Oh, Yikes! History's Grossest, Wackiest Moments

by Joy Masoff     Illus. by Terry Sirrell
Long Anecdotal Reference
Genre: Non-Fiction

Did you know that about 2000 years ago the Mayans used to play a game that was kind of like soccer and basketball and that sometimes the WINNERS of the game would get their heads chopped off? Did you know that in 1896 someone invented a drill that you could use on your face to make dimples? Did you know that in the 1500s one of the jobs you could get was as a "groom of the stool"?

These are some of the bizarre factoids I read about in this amusing book. It is a history book unlike any other you are likely to read in school. In it, the author tells about everything from how the Olympics started (naked) to hairstyles of the rich and famous in the 1700s (held up with beef lard) to the history of underwear (the word "underpants" didn't appear in a dictionary until the 1930s). You can find out where the word "dracula" came from, how and why the Great Wall of China was built, and how Coca-Cola was invented.

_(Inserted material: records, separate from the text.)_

-- ==== Sys2Proof/Tests/Slice0.lean ====
section
/-! SUPPORT. The model's own tests: words written from the encodings of spec/30_encoding.md, one-step tests with the values
of spec/42, 43, 44, 45 and 95, and for each statement with hypotheses a state that meets them. -/

namespace Sys2Proof.Tests

open Sys2Proof Sys2Proof.Machine

/-- The state after a step, if there is one. -/
def nextState : Host.Outcome State Fault Refusal → Option State
  | .next s => some s
  | .fault _ => none
  | .refused _ => none

/-- After reset, the host about to execute `lines`. -/
def hostState (lines : List HostLine) : State := { State.reset with prog := lines }

/-- Operation `op` at micro-step `n`, with nothing pending. -/
def atStep (op : Op) (n : Nat) : State :=
  { State.reset with seq := .run op n, lastOp := opcodeOf (instrOf op 0) }

/-- The same with call `c` pending. -/
def waiting (op : Op) (n : Nat) (c : Call) : State := { atStep op n with req := some c }

/-- Bus answers for tests. -/
def ackAnswer : BusAnswer := { resp := .ack, byte := 0x5A }
def nackAnswer : BusAnswer := { resp := .nack, byte := 0x00 }
def collAnswer : BusAnswer := { resp := .coll, byte := 0xFF }

/-! ### Well-formedness: a non-zero operand byte is refused on every command but UREG.WR (R86, R91) -/

theorem test_wf_measTHold : (Instr.measTHold 1).wf = false ∧ (Instr.measTHold 0).wf = true := by decide
theorem test_wf_measRhHold : (Instr.measRhHold 0x80).wf = false ∧ (Instr.measRhHold 0).wf = true := by decide
theorem test_wf_uregRd : (Instr.uregRd 2).wf = false ∧ (Instr.uregRd 0).wf = true := by decide
theorem test_wf_measT : (Instr.measT 0xFF).wf = false ∧ (Instr.measT 0).wf = true := by decide
theorem test_wf_measRh : (Instr.measRh 1).wf = false ∧ (Instr.measRh 0).wf = true := by decide
theorem test_wf_snRd : (Instr.snRd 0x0F).wf = false ∧ (Instr.snRd 0).wf = true := by decide
theorem test_wf_srst : (Instr.srst 4).wf = false ∧ (Instr.srst 0).wf = true := by decide
theorem test_wf_uregWr : (Instr.uregWr 0xFF).wf = true := by decide
theorem test_assemble_refuses_operand : assemble (.srst 4) = none ∧ (assemble (.uregWr 4)).isSome = true := by decide

/-! ### Decoding: each word bit by bit, ignored [31:16], imm8 [15:8], opcode [7:0] (R81, R83) -/

theorem test_decode_measTHold : decode 0b0000000000000000_00000000_11100011#32 = .legal (.measTHold 0) := by decide
theorem test_decode_measRhHold : decode 0b0000000000000000_00000000_11100101#32 = .legal (.measRhHold 0) := by decide
theorem test_decode_uregWr : decode 0b0000000000000000_00000110_11100110#32 = .legal (.uregWr 0x06) := by decide
theorem test_decode_uregRd : decode 0b0000000000000000_00000000_11100111#32 = .legal (.uregRd 0) := by decide
theorem test_decode_measT : decode 0b0000000000000000_00000000_11110011#32 = .legal (.measT 0) := by decide
theorem test_decode_measRh : decode 0b0000000000000000_00000000_11110101#32 = .legal (.measRh 0) := by decide
theorem test_decode_snRd : decode 0b0000000000000000_00000000_11111010#32 = .legal (.snRd 0) := by decide
theorem test_decode_srst : decode 0b0000000000000000_00000000_11111110#32 = .legal (.srst 0) := by decide
/-- CMD[31:16] is ignored and imm8 is not sign-extended (R81, R82). -/
theorem test_decode_ignored_bits : decode 0b1010101111001101_10000001_11100110#32 = .legal (.uregWr 0x81) := by decide
/-- Neighbours of legal opcodes and the second-bank command byte are illegal (R85). -/
theorem test_decode_illegal :
    decode 0b0000000000000000_00000000_11100100#32 = .illegal 0xE4 ∧
    decode 0b0000000000000000_00000000_11111100#32 = .illegal 0xFC ∧
    decode 0b0000000000000000_11100111_00000000#32 = .illegal 0x00 := by decide
theorem test_encode_uregWr : encode (.uregWr 0x06) = 0x000006E6#32 := by decide
theorem test_decodeTableWord : decodeTableWord 32 0x000006E6 = some (.uregWr 0x06) ∧
    decodeTableWord 32 0x000000FC = none := by decide

/-! ### CRC and conversion: the worked values of R137 and of spec/95_test_vectors.md L2.1, L2.2 -/

theorem test_crc_one_byte : crc8 [0x02] = 0x62 ∧ crc8 [0xFF] = 0xAC ∧ crc8 [] = 0x00 := by decide
set_option maxRecDepth 10000 in
theorem test_crc_two_bytes : crc8 [0x68, 0x3A] = 0x7C ∧ crc8 [0x3A, 0x68] = 0x5E ∧ crc8 [0x4E, 0x85] = 0x6B := by decide
set_option maxRecDepth 10000 in
theorem test_crc_order : crcIn .wire [0x68, 0x3A] = 0x7C ∧ crcIn .reverseWire [0x68, 0x3A] = 0x5E := by decide
/-- R170 (b), (c). -/
theorem test_convert_ends :
    (convert .rh (maskStatus 0x0003)).toInt = -393216 ∧ (convert .rh (maskStatus 0xFFFF)).toInt = 7798284 ∧
    (convert .t (maskStatus 0x0003)).toInt = -307036160 ∧ (convert .t (maskStatus 0xFFFF)).toInt = 844492144 := by decide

I also really appreciated how she set the (hi-)story straight on many popular myths. She mentions that Thomas Edison did NOT invent the electric light (that would be Humphry Davy, 50 years earlier) and explains why we recognize Christopher Columbus as the "discoverer" of the Americas even though Leif Eriksson (a Norseman) got here almost 500 years earlier. She even explains Daylight Saving Time, one of my most hated events! Benjamin Franklin suggested it in an newspaper editorial — as a joke!

So, though I am not a fan of studying history the old-fashioned way, I really did enjoy this history book. I learned so much. For example, I never realized how useful urine was. Did you know that ancient Romans used to brush their teeth with it and that Vikings would mix it with the lanolin in sheep's wool to make soap? If this kind of information makes you go "Ew! Tell me more!", then this book is for you!

By the way, the "groom of the stool" I mentioned above? He was the king's butt wiper. Yup, the butt wiper.